[Dataset entries]
··········
@[simp] theorem setAnv_now : (setAnv f s).now = s.now := rfl
@[simp] theorem setAnv_pending : (setAnv f s).pending = s.pending := rfl
@[simp] theorem setAnv_free : (setAnv f s).free = s.free := rfl
@[simp] theorem setAnv_last : (setAnv f s).last = s.last := rfl
@[simp] theorem setAnv_readData : (setAnv f s).readData = s.readData := rfl
@[simp] theorem setAnv_eng : (setAnv f s).eng = s.eng := rfl
@[simp] theorem setAnv_otp : (setAnv f s).otp = s.otp := rfl
@[simp] theorem setAnv_flash : (setAnv f s).flash = s.flash := rfl
@[simp] theorem setAnv_hth : (setAnv f s).hth = s.hth := rfl
@[simp] theorem setAnv_hst : (setAnv f s).hst = s.hst := rfl
@[simp] theorem setAnv_evt : (setAnv f s).evt = s.evt := rfl
@[simp] theorem setAnv_ing : (setAnv f s).ing = s.ing := rfl
@[simp] theorem setAnv_cmp : (setAnv f s).cmp = s.cmp := rfl
@[simp] theorem setAnv_anv : (setAnv f s).anv = f s.anv := rfl
@[simp] theorem setAnv_clw : (setAnv f s).clw = s.clw := rfl
@[simp] theorem setAnv_thr : (setAnv f s).thr = s.thr := rfl
@[simp] theorem setAnv_swt : (setAnv f s).swt = s.swt := rfl
@[simp] theorem setAnv_scn : (setAnv f s).scn = s.scn := rfl
@[simp] theorem setAnv_frg : (setAnv f s).frg = s.frg := rfl
@[simp] theorem setAnv_mtx : (setAnv f s).mtx = s.mtx := rfl
@[simp] theorem setAnv_srv : (setAnv f s).srv = s.srv := rfl
@[simp] theorem setAnv_tng : (setAnv f s).tng = s.tng := rfl
@[simp] theorem setAnv_grn : (setAnv f s).grn = s.grn := rfl
@[simp] theorem setAnv_thm : (setAnv f s).thm = s.thm := rfl
@[simp] theorem setAnv_tmp : (setAnv f s).tmp = s.tmp := rfl
@[simp] theorem setAnv_bst : (setAnv f s).bst = s.bst := rfl
@[simp] theorem setAnv_brg : (setAnv f s).brg = s.brg := rfl
@[simp] theorem setAnv_sec : (setAnv f s).sec = s.sec := rfl

end

/-! ## setClw -/

section
variable (f : Clw → Clw) (s : State)

@[simp] theorem setClw_now : (setClw f s).now = s.now := rfl
@[simp] theorem setClw_pending : (setClw f s).pending = s.pending := rfl
@[simp] theorem setClw_free : (setClw f s).free = s.free := rfl
@[simp] theorem setClw_last : (setClw f s).last = s.last := rfl
@[simp] theorem setClw_readData : (setClw f s).readData = s.readData := rfl
@[simp] theorem setClw_eng : (setClw f s).eng = s.eng := rfl
@[simp] theorem setClw_otp : (setClw f s).otp = s.otp := rfl
@[simp] theorem setClw_flash : (setClw f s).flash = s.flash := rfl
@[simp] theorem setClw_hth : (setClw f s).hth = s.hth := rfl
@[simp] theorem setClw_hst : (setClw f s).hst = s.hst := rfl
@[simp] theorem setClw_evt : (setClw f s).evt = s.evt := rfl
@[simp] theorem setClw_ing : (setClw f s).ing = s.ing := rfl
@[simp] theorem setClw_cmp : (setClw f s).cmp = s.cmp := rfl
@[simp] theorem setClw_anv : (setClw f s).anv = s.anv := rfl
@[simp] theorem setClw_clw : (setClw f s).clw = f s.clw := rfl
@[simp] theorem setClw_thr : (setClw f s).thr = s.thr := rfl
@[simp] theorem setClw_swt : (setClw f s).swt = s.swt := rfl
@[simp] theorem setClw_scn : (setClw f s).scn = s.scn := rfl
@[simp] theorem setClw_frg : (setClw f s).frg = s.frg := rfl
@[simp] theorem setClw_mtx : (setClw f s).mtx = s.mtx := rfl
@[simp] theorem setClw_srv : (setClw f s).srv = s.srv := rfl
@[simp] theorem setClw_tng : (setClw f s).tng = s.tng := rfl
@[simp] theorem setClw_grn : (setClw f s).grn = s.grn := rfl
@[simp] theorem setClw_thm : (setClw f s).thm = s.thm := rfl
@[simp] theorem setClw_tmp : (setClw f s).tmp = s.tmp := rfl
@[simp] theorem setClw_bst : (setClw f s).bst = s.bst := rfl
@[simp] theorem setClw_brg : (setClw f s).brg = s.brg := rfl
@[simp] theorem setClw_sec : (setClw f s).sec = s.sec := rfl
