/-- A PORST_N pulse below 10 us is no reset (R52). -/
theorem test_short_porst_pulse :
    seen (fun x => x.hst.requests.length) (exec (.reset 4 (.porst (10 * us - 1)) pins fits) (ask (req 0x00 []) (up .lit)))
      = some 1 := by decide +kernel

/-- The rows of the table give no bits: no word spells a command, and the queue stays. -/
theorem test_no_word_spells_a_command :
    decodeTableWord 32 0xFFFFFFFF = none ∧ State.reset.withFetchWord 32 7 = State.reset := ⟨rfl, rfl⟩

/-- The generator of RS(544,514) has the root alpha: every codeword has (R216). -/
theorem test_rs_generator_has_its_roots :
    rsGenerator.length = 31 ∧ rsGenerator.foldl (fun a y => gfMul a 2 ^^^ y) 0 = 0 := by decide +kernel

end Sys2Proof.Tests
end

section
/-! SUPPORT. The scope of the model (spec/00_scope.md): a step and the queue, the PCIe link and its mailbox, and the
parameters. First what the shared operations do, then the statements. -/

namespace Sys2Proof.Machine

/-! ## A step -/

theorem step_of_pending_cons {s : State} {c : Instr} {r : List Instr} (h : s.pending = c :: r) :
    step s = exec c { s with pending := r } := by
  rw [step, h]

theorem step_of_pending_nil {s : State} (h : s.pending = []) : step s = .next s := by
  rw [step, h]

/-- Settles O1: the two forms a queue can have. -/
theorem stepRunsTheFrontCommand : Obligations.StepRunsTheFrontCommand :=
  ⟨fun _ _ _ => step_of_pending_cons, fun _ => step_of_pending_nil⟩

/-! ## Bits of masks and fields -/

theorem maskOf_succ (n : Nat) (p : Nat → Bool) :
    maskOf (n + 1) p = if p n then maskOf n p + 2 ^ n else maskOf n p := by
  simp [maskOf, List.range_succ]

theorem maskOf_lt (n : Nat) (p : Nat → Bool) : maskOf n p < 2 ^ n := by
  induction n with
  | zero => simp [maskOf]
  | succ n ih =>
    rw [maskOf_succ, Nat.pow_succ]
    split <;> omega

/-- Bit `i` of a mask says whether index `i` satisfies the predicate. -/
theorem testBit_maskOf (n : Nat) (p : Nat → Bool) (i : Nat) : (maskOf n p).testBit i = (decide (i < n) && p i) := by
  induction n with
  | zero => simp [maskOf]
  | succ n ih =>
    have hlt := maskOf_lt n p
    rw [maskOf_succ]
    obtain h | rfl | h := Nat.lt_trichotomy i n
    · have hs : i < n + 1 := by omega
      split
      · rw [Nat.add_comm, Nat.testBit_two_pow_add_gt h, ih]; simp [h, hs]
      · rw [ih]; simp [h, hs]
    · split
      · next hp => rw [Nat.add_comm, Nat.testBit_two_pow_add_eq, ih]; simp [hp]
      · next hp => rw [ih]; simp [hp]
    · have hs : ¬ i < n + 1 := by omega
      have hpow : 2 ^ (n + 1) ≤ 2 ^ i := Nat.pow_le_pow_right (by decide) h
      have hsum : maskOf (n + 1) p < 2 ^ i := Nat.lt_of_lt_of_le (maskOf_lt _ _) hpow
      rw [← maskOf_succ, Nat.testBit_lt_two_pow hsum]; simp [hs]

/-- Bit `i` of a field is the bit of the word that lies `i` above the field's foot. -/
theorem testBit_wfl (v : Word) (lo w i : Nat) : (wfl v lo w).testBit i = (decide (i < w) && v.getLsbD (lo + i)) := by
  rw [wfl, fld, Nat.testBit_mod_two_pow, Nat.testBit_div_two_pow, BitVec.testBit_toNat, Nat.add_comm]

/-! ## The PCIe link -/

theorem linkAvailable_of_due {s : State} {d : Time} (hdue : s.hst.linkDue = some d) (hd : d ≤ s.now)
    (hfast : s.fastUp = true) (hpwr : s.hth.pwr ≠ .standby)
    (hway : ∀ q, s.hth.trans = some q → q.target ≠ .standby ∧ q.target ≠ .sleep)
    (hrest : s.hth.trans = none → s.hth.pwr ≠ .sleep) (hpll : s.tng.pll[(3 : Fin 4)].locked = true)
    (hdown : s.hst.linkUp = false) : linkAvailable s = true := by
  rw [linkAvailable, hpll]
  cases htr : s.hth.trans with
  | none => simp [hdue, hd, hfast, hpwr, hrest htr, hdown]
  | some q =>
    obtain ⟨hstandby, hsleep⟩ := hway q htr
    simp [hdue, hd, hfast, hpwr, hstandby, hsleep, hdown]
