/-- A latched AT or ATTH (R260, R267). -/
structure Pfx where
  target : Target
  pol : BitVec 2
  cpl : Bool
deriving DecidableEq, Repr

/-- The checked copy of a channel-table entry (R238). -/
structure Entry where
  expert : Bool
  priority : BitVec 4
  lateDef : BitVec 2
  handlerPol : Bool
  progAddr : DWord
  progLen : Nat
  progCrc : Word
  entry : Nat
  handler : Nat
  grant : BitVec 256
  slots : Vector Word 16
deriving DecidableEq, Repr

/-- Statistics of a channel (R238). -/
structure Stats where
  etArm : DWord
  etDisarm : DWord
  issued : DWord
  executed : Word
  lates : Word
  drops : Word
  faults : Word
  lastFault : BitVec 16
  finalState : Byte
  lastFpc : Word
  maxBlock : Word
  refreshes : Word
deriving DecidableEq, Repr

/-- One channel context (06). -/
structure Channel where
  st : ChSt
  slots : Vector Word 16
  stack : List Pc
  flags : BitVec 16
  scratch : Mem
  pc : Pc
  mailbox : List (List Byte)
  actq : List Action
  evq : List ChEvent
  /-- Pending latches of hardware events for this channel, in order of arrival (R25, R26). -/
  evLatch : List EvLatch
  /-- Remote SIGs that wait for room, with their acknowledgements (R646). -/
  sigWait : List ChEvent
  entry : Entry
  prog : List Word
  page0 : Nat
  npages : Nat
  pfx : Option Pfx
  lastAt : DWord
  etHi : Word
  /-- ET at which the present wait began. -/
  blocked : Option Nat
  held : List (FlumeId × Nat)
  /-- Tallies collected by a blocked TAKE (R271). -/
  taking : Option (FlumeId × Nat)
  faultCode : BitVec 16
  fpc : Nat
  stats : Stats
deriving DecidableEq, Repr

/-- How far ARM or REFRESH has come (R219, R228). -/
inductive LifeSt where
  | entry
  | program (e : Entry) (page0 npages : Nat)
  | swap (e : Entry) (prog : List Word) (page0 npages : Nat)
deriving DecidableEq, Repr

/-- The ARM or REFRESH in progress (R215). -/
structure Life where
  req : CmdReq
  chan : Chan
  refresh : Bool
  st : LifeSt
deriving DecidableEq, Repr

/-- A checked page plan (R563). -/
structure Plan where
  path : BitVec 2
  dup1 : Bool
  dup2 : Bool
  chans : List Chan
  engines : BitVec 5
  panels : BitVec 4
  fuse : BitVec 2
  lead : Byte
  bw : Nat
  hvmask : BitVec 48
  sense : Word
  jam : Word
  tlo : BitVec 16
  thi : BitVec 16
  gap : Nat
  lines : Vector Nat 4
  hlines : Nat
  desc : Vector DWord 5
  nbands : Vector Nat 5
  usage : Vector Word 8
  exitMask : BitVec 16
  exitLen : Nat
  divert : Byte
deriving DecidableEq, Repr

/-- State of an open plan (PAGE_PLANi.STATE). -/
inductive PlanSt where
  | posted
  | admitted
  | ended
  | aborting
deriving DecidableEq, Repr

/-- An open plan and, once admitted, its page (R566, R574). -/
structure Page where
  ix : Fin 32
  handle : Word
  plan : Plan
  st : PlanSt
  unmet : BitVec 12
  adm : Word
  epoch : BitVec 16
  loff : Vector (BitVec 5) 4
  lptr : Vector Int 4
  /-- FIREs and STROBEs tagged so far, per engine. -/
  tagged : Vector Nat 5
  /-- Tagged scans and lines that have ended or were dropped. -/
  finished : Vector Nat 5
  doneBy : List Chan
  degraded : Bool
  short : Bool
  failb : BitVec 16
  starveb : BitVec 16
  /-- Dark lines of the page, per engine: BLANKL + STARVEL for it (R419). -/
  dark : Vector Nat 5
  cause : Byte
  form : Byte
  /-- The abort has completed (R584), and its record may be staged. -/
  complete : Bool
  /-- Bands taken up by the staging checker so far, and the first line of the next one. -/
  nextBand : Vector Nat 5
  nextLine : Vector Nat 5
deriving DecidableEq, Repr

/-- A GPIO ball: output enable and output level, whether DIVERT drives it (R586), and the settings on their way to the ball:
the instant each arrives, its level and its output enable (R268). -/
structure GpioS where
  out : Bool
  level : Bool
  divert : Bool
  next : List (Nat × Bool × Bool)
deriving DecidableEq, Repr

/-- A ball that is an input, as after reset (R51). -/
def GpioS.reset : GpioS := { out := false, level := false, divert := false, next := [] }

/-- PD3. -/
structure Cue where
  et : DWord
  etHi : Word
  slipped : Bool
  slips : BitVec 16
  /-- Actions dispatched at the tick `dispEt` so far (R141). -/
  dispEt : DWord
  dispN : Nat
  nextId : Nat
  trk : Vector Tracker 16
  ctBase : DWord
  ch : Vector Channel 64
  grant : Vector (Option Chan) 256
  coreStopped : BitVec 8
  /-- Instant at which the first of the stopped cores stopped (R70). -/
  stopAt : Nat
  life : Option Life
  gpio : Vector GpioS 32
  gpioIn : Word
  keepb : BitVec 4
  jamFilt : Byte
  lead : Byte
  jamSrc : BitVec 5
  jamLatch : Bool
  pol : Word
  nextAdm : Word
  nextHdl : Word
  pages : List Page
  /-- ET of the last admission on each path (R571). -/
  lastAdm : Vector (Option Nat) 4
  /-- Last posted plan of each path: handle and whether it is DUPLEX1 (R564), then whether it was aborted or rejected. -/
  lastPost : Vector (Option (Word × Bool × Bool)) 4
  /-- Next admission number to be reported (R578). -/
  nextReport : Word
deriving DecidableEq, Repr

/-! ## PD2 and PD4: memory, arbiter, Landing SRAM, Tamp, band staging (09, 10, 11) -/

/-- One arbiter requester: settings, effective priority, window and counters (R341-R351). -/
structure ReqS where
  q : BitVec 12
  wlog : BitVec 4
  base : BitVec 4
  /-- Settings written and not yet taken into effect (R346). -/
  pend : Option (BitVec 12 × BitVec 4 × BitVec 4)
  usedq : BitVec 12
  choke : Bool
  eff : BitVec 4
  grants : Word
  waits : Word
  longest : Word
  /-- Arbiter cycle in which the present request was first presented (R351). -/
  since : Option Nat
  /-- First cycle of the present window (R346). -/
  winAt : Nat
  snapGrants : Word
  snapWaits : Word
  snapLongest : Word
deriving DecidableEq, Repr

/-- PD2. `frozen` is R325: MEM_CFG takes no write after INIT. -/
structure MemS where
  eccEn : Bool
  dens : BitVec 2
  ranks : Bool
  rate : BitVec 3
  frozen : Bool
  training : Bool
  mult : BitVec 2
  /-- Multiplier MR4 last called for. -/
  mr4 : BitVec 2
  trainFail : Bool
  ready : Bool
  ue : BitVec 16
  ce : BitVec 16
  ueAddr : BitVec 36
  scrub : Byte
  cpyHost : DWord
  cpyLoc : BitVec 36
  cpyLen : BitVec 25
  cpyDir : Bool
  cpyErr : Byte
  cpyDone : Bool
  /-- The copy in progress as GO took it: host address, local address, length, direction. -/
  cpyCur : Option (Nat × Nat × Nat × Bool)
  preset : BitVec 2
  pool : BitVec 17
  req : Vector ReqS 16
  /-- Instant of READY, the arbiter cycle after the last round or refresh, and the first cycle of the reference window (R346). -/
  readyAt : Nat
  cyc : Nat
  refAt : Nat
  /-- The last run of excluded cycles before `cyc`: its first cycle and the one after it (R332). -/
  exclFrom : Nat
  exclTo : Nat
  /-- Instant of the last refresh (R331). -/
  refreshAt : Nat
  /-- The scrubber: start of its pass, and its next address (R330). -/
  scrubFrom : Nat
  scrubPos : Nat
  /-- 8-byte words that hold a corrected error not yet written back (R327). -/
  soft : List Nat
  /-- Requesters that were handed poisoned data (R328). -/
  poison : BitVec 16
  data : Mem
deriving DecidableEq, Repr

/-- One Landing reservation (R336). -/
structure LandRes where
  en : Bool
  units : Byte
  base : Byte
  slot : BitVec 12
deriving DecidableEq, Repr

/-- A block descriptor in a decoder's input flume (R358): where the header is, and which block of the stream. -/
structure BlkDesc where
  addr : Nat
  ix : Nat
  poison : Bool
deriving DecidableEq, Repr

/-- One Tamp decoder: its flume, its stream and the results registers. -/
structure Dec where
  q : List BlkDesc
  /-- A stream is being decoded. -/
  active : Bool
  /-- Source: next header to fetch, end of the source, bytes TOTAL, bytes named by fetched blocks, next block index. -/
  src : Nat
  srcEnd : Nat
  total : Nat
  fetched : Nat
  fetchIx : Nat
  /-- Every block has been fetched. -/
  fetchEnd : Bool
  /-- Output bytes so far, newest last. -/
  out : List Byte
  dst : Nat
  cap : Nat
  err : Byte
  lastBlk : BitVec 16
  lastCode : Byte
  streams : Word
  errors : Word
  outBytes : Word
deriving DecidableEq, Repr

/-- One Tamp encoder (R359, R373): blocks waiting as uncompressed bytes, the stream so far. -/
structure Enc where
  xp : Bool
  blk : BitVec 4
  depth : BitVec 9
  level : BitVec 3
  q : List (List Byte)
  active : Bool
  /-- The stream is a log export's; else a scan buffer's. -/
  forLog : Bool
  /-- Settings latched at the start of the stream (R381). -/
  curDepth : Nat
  curBlk : Nat
  total : Nat
  taken : Nat
  /-- Input bytes of the stream already encoded (the window). -/
  hist : List Byte
  written : Nat
  dst : Nat
  cap : Nat
  err : Byte
  lastBlk : BitVec 16
  lastCode : Byte
  blkIx : Nat
  streams : Word
  errors : Word
  outBytes : Word
deriving DecidableEq, Repr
··········
WHAT THE EXERCISE ASKS –
Produce only the lines from the line containing "has (R216). -/" through the line containing "mailbox, and the", inclusive of both, exactly as they stand in the entries above.

TASK RESULT –
/-- The generator of RS(544,514) has the root alpha: every codeword has (R216). -/
theorem test_rs_generator_has_its_roots :
    rsGenerator.length = 31 ∧ rsGenerator.foldl (fun a y => gfMul a 2 ^^^ y) 0 = 0 := by decide +kernel

end Sys2Proof.Tests
end

section
/-! SUPPORT. The scope of the model (spec/00_scope.md): a step and the queue, the PCIe link and its mailbox, and the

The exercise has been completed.